►

/-- The fetch of the last byte of a sample that is not looped raises the IRQ if it is enabled (R707). -/
theorem Dmc.fetch_of_end {d : Dmc} (b : Byte) (h : d.bytesRemaining - 1 = 0) (hloop : d.loop = false) :
    d.fetch b = { d with
      buffer := b, bufferEmpty := false, stallRequested := d.stallRequested + 4
      curAddr := if d.curAddr = 0xFFFF then 0x8000 else d.curAddr + 1
      bytesRemaining := d.bytesRemaining - 1
      irq := d.irq || d.irqEnable } := by
  simp only [Dmc.fetch, if_pos h, hloop, Bool.false_eq_true, if_false]

/-- Every fetch fills the buffer and requests four stall cycles (R707). -/
theorem Dmc.fetch_fills (d : Dmc) (b : Byte) :
    (d.fetch b).buffer = b ∧ (d.fetch b).bufferEmpty = false ∧
      (d.fetch b).stallRequested = d.stallRequested + 4 := by
  by_cases h : d.bytesRemaining - 1 = 0
  · cases hloop : d.loop with
    | false => rw [Dmc.fetch_of_end b h hloop]; exact ⟨rfl, rfl, rfl⟩
    | true => rw [Dmc.fetch_of_loop b h hloop]; exact ⟨rfl, rfl, rfl⟩
  · rw [Dmc.fetch_of_left b h]; exact ⟨rfl, rfl, rfl⟩

/-- A fetch is made: the buffer is empty and bytes remain (R701). -/
abbrev Dmc.Fetches (d : Dmc) : Prop := d.bufferEmpty = true ∧ d.bytesRemaining ≠ 0

theorem Dmc.clock_of_fetches {d : Dmc} (k : Params) (c : Option Cart) (ram : Memory) (h : d.Fetches) :
    d.clock k c ram = (d.fetch (dmcRead c ram d.curAddr)).outputTick k := by
  rw [Dmc.clock, if_pos (by simpa [Dmc.Fetches] using h)]

theorem Dmc.clock_of_not_fetches {d : Dmc} (k : Params) (c : Option Cart) (ram : Memory) (h : ¬d.Fetches) :
    d.clock k c ram = d.outputTick k := by
  rw [Dmc.clock, if_neg (by simpa [Dmc.Fetches] using h)]

/-! ## The byte fetched -/

/-- The DMC's byte is the cartridge's where it answers (R453). -/
theorem dmcRead_of_cpuRead {c : Cart} {a : Word} {v : Byte} (ram : Memory) (h : c.cpuRead a = some v) :
    dmcRead (some c) ram a = v := by
  simp [dmcRead, h]

/-- Below the cartridge the DMC reads as with none (R453, R485). -/
theorem dmcRead_low (c : Cart) (ram : Memory) {a : Word} (ha : a.toNat ≤ 0x5FFF) :
    dmcRead (some c) ram a = dmcRead none ram a := by
  simp [dmcRead, c.cpuRead_low (show a.toNat < 0x6000 by omega)]

/-! ## Stall cycles -/

/-- The DMC and the stall already charged stay as they are. -/
def Apu.SameStall (u w : Apu) : Prop := w.dmc = u.dmc ∧ w.stallPending = u.stallPending

theorem Apu.SameStall.trans {u w x : Apu} (h : u.SameStall w) (k : w.SameStall x) : u.SameStall x :=
  ⟨k.1.trans h.1, k.2.trans h.2⟩

theorem Apu.fcActions_sameStall (u : Apu) (x : FcStep) : u.SameStall (u.fcActions x) := by
  obtain ⟨count, quarter, half, irq, reset⟩ := x
  cases quarter <;> cases half <;> cases irq <;> cases reset <;> exact ⟨rfl, rfl⟩

theorem Apu.frameCounterStep_sameStall (k : Params) (u : Apu) : u.SameStall (u.frameCounterStep k) := by
  unfold Apu.frameCounterStep
  dsimp only
  split
  · exact Apu.fcActions_sameStall { u with fcCount := u.fcCount + 1 } _
  · exact ⟨rfl, rfl⟩

theorem Apu.slowTimers_sameStall (k : Params) (u : Apu) : u.SameStall (u.slowTimers k) := by
  unfold Apu.slowTimers
  split <;> exact ⟨rfl, rfl⟩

◄

* [Exercise prompt] Only the lines from the one with "(h : ¬d.Fetches)" through the end of the data should be printed, each exactly as it appears.

* [Solution to this problem]
theorem Dmc.clock_of_not_fetches {d : Dmc} (k : Params) (c : Option Cart) (ram : Memory) (h : ¬d.Fetches) :
    d.clock k c ram = d.outputTick k := by
  rw [Dmc.clock, if_neg (by simpa [Dmc.Fetches] using h)]

/-! ## The byte fetched -/

/-- The DMC's byte is the cartridge's where it answers (R453). -/
theorem dmcRead_of_cpuRead {c : Cart} {a : Word} {v : Byte} (ram : Memory) (h : c.cpuRead a = some v) :
    dmcRead (some c) ram a = v := by
  simp [dmcRead, h]

/-- Below the cartridge the DMC reads as with none (R453, R485). -/
theorem dmcRead_low (c : Cart) (ram : Memory) {a : Word} (ha : a.toNat ≤ 0x5FFF) :
    dmcRead (some c) ram a = dmcRead none ram a := by
  simp [dmcRead, c.cpuRead_low (show a.toNat < 0x6000 by omega)]

/-! ## Stall cycles -/

/-- The DMC and the stall already charged stay as they are. -/
def Apu.SameStall (u w : Apu) : Prop := w.dmc = u.dmc ∧ w.stallPending = u.stallPending

theorem Apu.SameStall.trans {u w x : Apu} (h : u.SameStall w) (k : w.SameStall x) : u.SameStall x :=
  ⟨k.1.trans h.1, k.2.trans h.2⟩

theorem Apu.fcActions_sameStall (u : Apu) (x : FcStep) : u.SameStall (u.fcActions x) := by
  obtain ⟨count, quarter, half, irq, reset⟩ := x
  cases quarter <;> cases half <;> cases irq <;> cases reset <;> exact ⟨rfl, rfl⟩

theorem Apu.frameCounterStep_sameStall (k : Params) (u : Apu) : u.SameStall (u.frameCounterStep k) := by
  unfold Apu.frameCounterStep
  dsimp only
  split
  · exact Apu.fcActions_sameStall { u with fcCount := u.fcCount + 1 } _
  · exact ⟨rfl, rfl⟩

theorem Apu.slowTimers_sameStall (k : Params) (u : Apu) : u.SameStall (u.slowTimers k) := by
  unfold Apu.slowTimers
  split <;> exact ⟨rfl, rfl⟩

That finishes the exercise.